Book one of The Kingkiller Chronicle and Rothfuss's 2007 debut. Kvothe, an innkeeper living in hiding, recounts his own life story — a childhood among travelling performers, hard years surviving on the streets, and his time at the University learning magic and music. The prose is honey-slow; settle in.

On our shelves →

The Slow Regard of Silent Things 2014

A gentle companion novella that follows Auri, a quiet, damaged young woman, through seven days in the Underthing — the maze of old rooms and tunnels beneath the University. Almost no dialogue, no real plot: a slow, meditative character study, best met after the main two books.

The Narrow Road Between Desires 2023

A self-contained, lower-stakes tale of a single pastoral day in the life of Bast, Kvothe's fae apprentice, trading favours among the village folk. It's an expanded, fully rewritten version of his earlier short story 'The Lightning Tree' (2014).

The Wise Man's Fear (2011)

The Wise Man's Fear 2011

Book two of The Kingkiller Chronicle, in which Kvothe narrates the second day of his story — leaving the University to travel and meeting courtly intrigue, mercenaries and the fae. It arrived at number one on the New York Times bestseller list.

The Adventures of the Princess and Mr. Whiffle: The Thing Beneath the Bed (2010)

The Adventures of the Princess and Mr. Whiffle: The Thing Beneath the Bed 2010

A darkly comic illustrated picture book for grown-ups — got up like a children's story, then taking a deliberately sinister turn. The first of two Princess and Mr. Whiffle books, and not at all what it pretends to be.

Good questions

What order should I read Patrick Rothfuss's Kingkiller Chronicle books in?

Read it in publication order: The Name of the Wind (2007), then The Wise Man's Fear (2011); the third novel, working title The Doors of Stone, isn't published yet. The Slow Regard of Silent Things is a side-story best saved until after Book two, and The Narrow Road Between Desires, about Bast, can be read once you've met him in Book one.

When is The Doors of Stone coming out, and is Rothfuss still writing it?

The Doors of Stone — the working title for the third Kingkiller novel — remains unpublished, and it's become one of the most-discussed unfinished series in modern fantasy. We'd gently steer you towards the two books that exist rather than towards a finale we can't promise you a date for.

Is it worth starting The Kingkiller Chronicle if the series isn't finished?

That's the honest question, isn't it? Two of the three books are out, and both are full, satisfying reads in their own right — so whether the wait for the third is worth it really comes down to how much an open ending tends to bother you.

Is The Slow Regard of Silent Things a standalone, or do I need the other books first?

It leans on the others.

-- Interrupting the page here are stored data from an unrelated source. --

-- ==== Sys2Proof/Machine/Integer.lean ====
section
/-! DEFINITION. Moves, selection and integer arithmetic on vector registers: opcodes 0x00 to 0x0F (R93 to R95). -/
namespace Sys2Proof.Machine

/-- SEL: A or B by bit i of K[C] (R93); a poisoned bit of K[C] poisons the lane. -/
def selOp (op : F3) (c : Core) : Except Nat Core :=
  let e := ({ types := tAll, uc := true } : Spec3).check op (!kName op.c)
  if e ≠ 0 then .error e
  else
    let k := c.getK op.c.toNat
    .ok (c.writeV c op.km.toNat (f3Zero op) op.d.toNat (fun i =>
      let a := c.opA op i
      let b := c.getV op.b.toNat i
      { val := if k.val.getLsbD i then a.val else b.val, poi := a.poi || b.poi || k.poi.getLsbD i }))

/-- SEL on a core. -/
def execSel (core : Fin 256) (op : F3) (s : State) : Host.Outcome State Fault Refusal := s.onRegs core (selOp op)

/-- MOV: D := A (R93). -/
def execMov (core : Fin 256) (op : F3) (s : State) : Host.Outcome State Fault Refusal :=
  s.onRegs core (vec3 { types := tAll, ub := false } false lfMov op)

/-- MOVI: D := IMM32 (R93). -/
def execMovi (core : Fin 256) (op : FI) (s : State) : Host.Outcome State Fault Refusal :=
  s.onRegs core (vecI { types := tAll, ua := false } false ifMov op)

/-- ADD: D := A + B, wrapping or saturating (R94). -/
def execAdd (core : Fin 256) (op : F3) (s : State) : Host.Outcome State Fault Refusal :=
  s.onRegs core (vec3 { types := [2, 3, 4, 5, 6], flm := 4 } false lfAdd op)

/-- SUB: D := A - B, wrapping or saturating (R94). -/
def execSub (core : Fin 256) (op : F3) (s : State) : Host.Outcome State Fault Refusal :=
  s.onRegs core (vec3 { types := [2, 3, 4, 5, 6], flm := 4 } false lfSub op)

/-- ADDI: D := A + IMM32 (R94). -/
def execAddi (core : Fin 256) (op : FI) (s : State) : Host.Outcome State Fault Refusal :=
  s.onRegs core (vecI { types := [2, 3, 4, 5, 6], flm := 4 } false ifAdd op)

/-- MUL: the low half of A × B, or the light-level product (R94). -/
def execMul (core : Fin 256) (op : F3) (s : State) : Host.Outcome State Fault Refusal :=
  s.onRegs core (vec3 { types := [2, 3, 4, 5, 6] } false lfMul op)

/-- MULH: the high half of A × B (R93). -/
def execMulh (core : Fin 256) (op : F3) (s : State) : Host.Outcome State Fault Refusal :=
  s.onRegs core (vec3 { types := [2, 3, 4, 5] } false lfMulh op)

/-- MAD: D := A × B + C (R94). -/
def execMad (core : Fin 256) (op : F3) (s : State) : Host.Outcome State Fault Refusal :=
  s.onRegs core (vec3 { types := [2, 3, 4, 5, 6], uc := true, flm := 4 } false lfMad op)

/-- MIN: the smaller of A and B (R93). -/
def execIMin (core : Fin 256) (op : F3) (s : State) : Host.Outcome State Fault Refusal :=
  s.onRegs core (vec3 { types := [2, 3, 4, 5, 6] } false lfMin op)

/-- MAX: the larger of A and B (R93). -/
def execIMax (core : Fin 256) (op : F3) (s : State) : Host.Outcome State Fault Refusal :=
  s.onRegs core (vec3 { types := [2, 3, 4, 5, 6] } false lfMax op)

/-- ABS: |A|, saturating (R94). -/
def execIAbs (core : Fin 256) (op : F3) (s : State) : Host.Outcome State Fault Refusal :=
  s.onRegs core (vec3 { types := [2, 4], ub := false } false lfAbs op)

/-- NEG: -A, saturating (R94). -/
def execNeg (core : Fin 256) (op : F3) (s : State) : Host.Outcome State Fault Refusal :=
  s.onRegs core (vec3 { types := [2, 4], ub := false } false lfNeg op)

/-- CLAMP: MIN(MAX(A, B), C) (R93). -/
def execClamp (core : Fin 256) (op : F3) (s : State) : Host.Outcome State Fault Refusal :=
  s.onRegs core (vec3 { types := [2, 3, 4, 5, 6], uc := true } false lfClamp op)

/-- IDIV: A / B truncated toward zero, or the remainder (R95). -/
def execIdiv (core : Fin 256) (op : F3) (s : State) : Host.Outcome State Fault Refusal :=
  s.onRegs core (vec3 { types := [2, 3], xm := 1 } false lfIdiv op)

end Sys2Proof.Machine
end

It follows Auri through seven days in the Underthing beneath the University, with almost no dialogue or plot — Rothfuss himself cautions it's an unusual companion piece rather than a main-line entry, and it reads best after Book two.

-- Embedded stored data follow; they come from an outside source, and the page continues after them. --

-- ==== Sys2Proof/Machine/Notice.lean ====
section
/-! DEFINITION. The host's side of the EVENT block (R423 to R429): clearing and arming, MSI-X, and the event log; and errors of memory and
of the PCIe link (R421, R422). -/
namespace Sys2Proof.Machine

/-- A write of 1 to STATUS of source `n` (R423): its map and RAISES are cleared with it. -/
def State.srcClear (s : State) (n : Nat) : State :=
  let s := (s.setRbit (R.EV_SRC n) 31 false).setRfld (R.EV_SRC n) 15 8 0
  if evMapped n then s.setReg (R.EV_PMAP (n - 0x48)) 0 else s

/-- EV_SRC_STATUS_CLEAR (R423). -/
def execEvSrcStatusClear (n : Byte) (s : State) : Host.Outcome State Fault Refusal :=
  .next <| s.hostDo 1 fun s => if evListed n.toNat then s.srcClear n.toNat else s

/-- EV_PMAP_CLEAR (R423): RAISES returns to 0 where the map empties. -/
def execEvPmapClear (k : Fin 11) (v : Word) (s : State) : Host.Outcome State Fault Refusal :=
  .next <| s.hostDo 1 fun s =>
    let m := s.reg (R.EV_PMAP k) &&& ~~~v
    let s := s.setReg (R.EV_PMAP k) m
    if m = 0 then s.setRfld (R.EV_SRC (0x48 + k)) 15 8 0 else s

/-- The vectors that a word of EV_ARM writes 1 to. -/
def armed (hi : Bool) (v : Word) : List Nat := ((List.range 32).filter (fun i => bit v i)).map (fun i => (if hi then 32 else 0) + i)

/-- EV_ARM_SET (R425): each vector is armed, and sends at once if it is still pending. -/
def execEvArmSet (hi : Bool) (v : Word) (s : State) : Host.Outcome State Fault Refusal :=
  .next <| s.hostDo 1 fun s => (armed hi v).foldl (fun s n => (s.setArmed n true).vecSend n) s

/-- Vector `v` is unmasked: it sends if it is pending and armed, and its PBA bit falls (R425). -/
def State.vecUnmask (s : State) (v : Nat) : State :=
  let s := (s.setRbit (R.EV_MSIX_TABLE (4 * v + 3)) 0 false).setRbit (R.EV_MSIX_PBA (v / 32)) (v % 32) false
  s.vecSend v

/-- MSIX_VECTOR_UNMASK (R425). -/
def execMsixVectorUnmask (vec : Fin 64) (s : State) : Host.Outcome State Fault Refusal := .next <| s.hostDo 1 fun s => s.vecUnmask vec

/-- MSIX_ENABLE (R425): MSI-X and bus mastering in the configuration space. -/
def execMsixEnable (msix : Bool) (busMaster : Bool) (s : State) : Host.Outcome State Fault Refusal :=
  .next <| s.hostAsk 0 fun s => State.vecSendAll { s with host := { s.host with msix := msix, busMaster := busMaster } }

/-! ### The event log (R428) -/

/-- The level falls from `old` entries to those held now: a LO crossing sets LO_SEEN and counts (R417, R428). -/
def State.logDrained (s : State) (old : Nat) : State :=
  let lo := s.rfld R.EV_LOG_CFG 25 16
  if lo < old ∧ s.logLevel ≤ lo then
    (s.setRbit R.EV_LOG_STATUS 30 true).setRfld R.EV_LOG_STATUS 15 8 (satN 255 (s.rfld R.EV_LOG_STATUS 15 8 + 1))
  else s

/-- EV_LOG_DATA_READ (R415, R428): one word is popped, and LAST_POISON reports its tag (R416); a read of an empty log
returns the last word and sets UNDERRUN. -/
def execEvLogDataRead (s : State) : Host.Outcome State Fault Refusal :=
  .next <| s.hostAsk 1 fun s =>
    match s.log.entries with
    | [] => (s.setRbit R.EV_LOG_STATUS 29 true).answer s.log.last
    | e :: t =>
      let w := e.getD s.log.wordPos 0
      let l : EvLog := if s.log.wordPos = 7 then { entries := t, wordPos := 0, last := w }
        else { s.log with wordPos := s.log.wordPos + 1, last := w, poi := false }
      ((State.logDrained { s with log := l } (t.length + 1)).setRbit R.EV_LOG_STATUS 28 s.log.poi).answer w

/-- EV_LOG_FLUSH (R428). -/
def execEvLogFlush (s : State) : Host.Outcome State Fault Refusal :=
  .next <| s.hostDo 1 fun s => State.logDrained { s with log := { s.log with entries := [], wordPos := 0, poi := false } } s.logLevel

/-- A write of EV_LOG_STATUS: clearing a SEEN bit clears its count (R417). -/
def State.logStatusWrite (s : State) (v : Word) : State :=
  let s := if bit v 31 then (s.setRbit R.EV_LOG_STATUS 31 false).setRfld R.EV_LOG_STATUS 23 16 0 else s
  let s := if bit v 30 then (s.setRbit R.EV_LOG_STATUS 30 false).setRfld R.EV_LOG_STATUS 15 8 0 else s
  if bit v 29 then s.setRbit R.EV_LOG_STATUS 29 false else s

/-! ### Errors -/

/-- A correctable error in SPACE `sp` at byte address `a` is reported (R421). -/
def State.ceReport (s : State) (sp a : Nat) : State :=
  ((s.bump R.GL_ECC_CE_COUNT).setReg64 R.GL_ECC_LAST_CE_LO (a % 2 ^ 34 + sp * 2 ^ 62)).raise Ev.ECC_CE

/-- An uncorrectable error in SPACE `sp` at byte address `a` is reported (R421). -/
def State.ueReport (s : State) (sp a : Nat) : State :=
  ((s.bump R.GL_ECC_UE_COUNT).setReg64 R.GL_ECC_LAST_UE_LO (a % 2 ^ 34 + sp * 2 ^ 62)).raise Ev.ECC_UE

/-- Word `i` of the segment at the head of port `p`'s Drag has a parity error (R416). -/
def State.segPoison (s : State) (p i : Nat) : State :=
  let x := s.pourPort p
  s.setPourPort p { x with drag := match x.drag with | [] => [] | g :: l => { g with poi := some (match g.poi with | some j => min i j | none => i) } :: l }

/-- PATROL_SCRUB_READ (R421): a read of the word at `addr` in SPACE `space` (0 DRAM, 1 SHOW store, 2 Fixture Store) finds no error (0), a
correctable (1) or an uncorrectable one (2), which stays until the word is written. The patrol itself reads GLOBAL, unless SCRUB_H is 0. A
finding other than 0 in SPACE 3 (LOCAL, 64 KiB per core) or 4 (TILE, 8 MiB per Crucible) is a parity error: the word reads poisoned until
it is stored, and is not counted (R77, log entry 82). SPACE 5 names word `addr` mod 65,536 of the segment that port `addr` / 65,536 sends
next (R416), SPACE 6 a word of the next frame that the port receives, and SPACE 7 the next word of the event log that the host reads. -/
def execPatrolScrubRead (space : Nat) (addr : Nat) (finding : Nat) (s : State) : Host.Outcome State Fault Refusal :=
  .next <|
    if !s.rbit R.CAL_BOOT_STATUS 31 then s
    else if space = 0 then
      if s.rfld R.GL_ECC_CTRL 7 0 = 0 ∨ globalSize ≤ addr then s
      else
        let q := addr / 8
        let s : State := if finding = 1 then { s with memCe := s.memCe.set noBit q true } else if finding = 2 then { s with memUe := s.memUe.set noBit q true } else s
        (s.eccRead (2 * q)).1
    else if finding ≠ 0 ∧ space = 3 then
      let k := s.core (addr / 65536 % 256)
      s.setCore (addr / 65536 % 256) (k.setL (addr % 65536 / 4) { k.getL (addr % 65536 / 4) with poi := true })
    else if finding ≠ 0 ∧ space = 4 then
      let c := addr / 2 ^ 23 % 4
      s.setTile c (addr % 2 ^ 23 / 4) { s.tileWord c (addr % 2 ^ 23 / 4) with poi := true }
    else if finding ≠ 0 ∧ space = 5 then s.segPoison (addr / 65536 % 32) (addr % 65536)
    else if finding ≠ 0 ∧ space = 6 then s.setPort (addr / 65536 % 32) { s.port (addr / 65536 % 32) with rxPoi := true }
    else if finding ≠ 0 ∧ space = 7 then { s with log := { s.log with poi := true } }
    else if 2 < space then s
    else if finding = 1 then s.ceReport space addr
    else if finding = 2 ∧ space = 2 then State.ueReport { s with fixtUe := s.fixtUe.set noBit (addr / 8) true } 2 addr
    else if finding = 2 ∧ space = 1 then
      let w := s.spec.words.get (fun _ => {}) (addr / 4)
      let w : ShowWord := { w with com := { w.com with poi := true } }
      State.ueReport { s with spec := { s.spec with words := s.spec.words.set (fun _ => {}) (addr / 4) w } } 1 addr
    else s

/-- The class of an error of the link, which the command does not name: a free one (log entry 89). -/
def linkClass (w : Word) : PcieClass := if w.toNat % 3 = 0 then .correctable else if w.toNat % 3 = 1 then .nonFatal else .fatal

/-- PCIE_ERROR (R422): an error of the link is reported through AER, in its class. -/
def execPcieError (s : State) : Host.Outcome State Fault Refusal :=
  .next <| s.hostDo 1 fun s => s.drawn.pcieReport (.link (linkClass s.free))

/-- BAR0_NARROW_WRITE (R12, R420). -/
def execBar0NarrowWrite (addr : Fin 0x1000000) (s : State) : Host.Outcome State Fault Refusal :=
  .next <| s.hostDo (addr / 0x10000) fun s => s.regErr 1 0 addr

/-! ### BAR2 (R411) -/

/-- GL_BAR2_WIN_WRITE (R13, R411): the window as a whole is checked at the write of its high word `v`. -/
def execGlBar2WinWrite (v : Word) (s : State) : Host.Outcome State Fault Refusal :=
  .next <| s.hostDo 0 fun s =>
    let lo := s.heldLow R.GL_BAR2_WIN_HI &&& 0xF0000000
    let n := pair64 lo v
    let s := s.dropHeld R.GL_BAR2_WIN_HI
    if n % s.host.bar2Size = 0 ∧ n + s.host.bar2Size ≤ globalSize then s.setReg64 R.GL_BAR2_WIN_LO n else s.regErr 3 0 R.GL_BAR2_WIN_HI

/-- BAR2_RESIZE (R411): a size that BAR2 has, a power of two from 256 MiB to 16 GiB. -/
def execBar2Resize (size : Nat) (s : State) : Host.Outcome State Fault Refusal :=
  .next <| s.hostAsk 0 fun s =>
    if [28, 29, 30, 31, 32, 33, 34].any (fun k => size == 2 ^ k) then
      { s.setReg64 R.GL_BAR2_WIN_LO 0 with host := { s.host with bar2Size := size } }
    else s

end Sys2Proof.Machine
end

Is The Narrow Road Between Desires the same story as The Lightning Tree?

Essentially, yes. The Narrow Road Between Desires (2023) is an expanded, fully rewritten version of his earlier short story 'The Lightning Tree' (2014) — the same single day in Bast's life, told at much greater length.

What books are like Patrick Rothfuss and The Name of the Wind?

If it's the slow, lyrical, immersive sort of fantasy you're after, our Warm Epics shelf is the place to wander next — it's where The Name of the Wind sits, alongside others cut from similar cloth.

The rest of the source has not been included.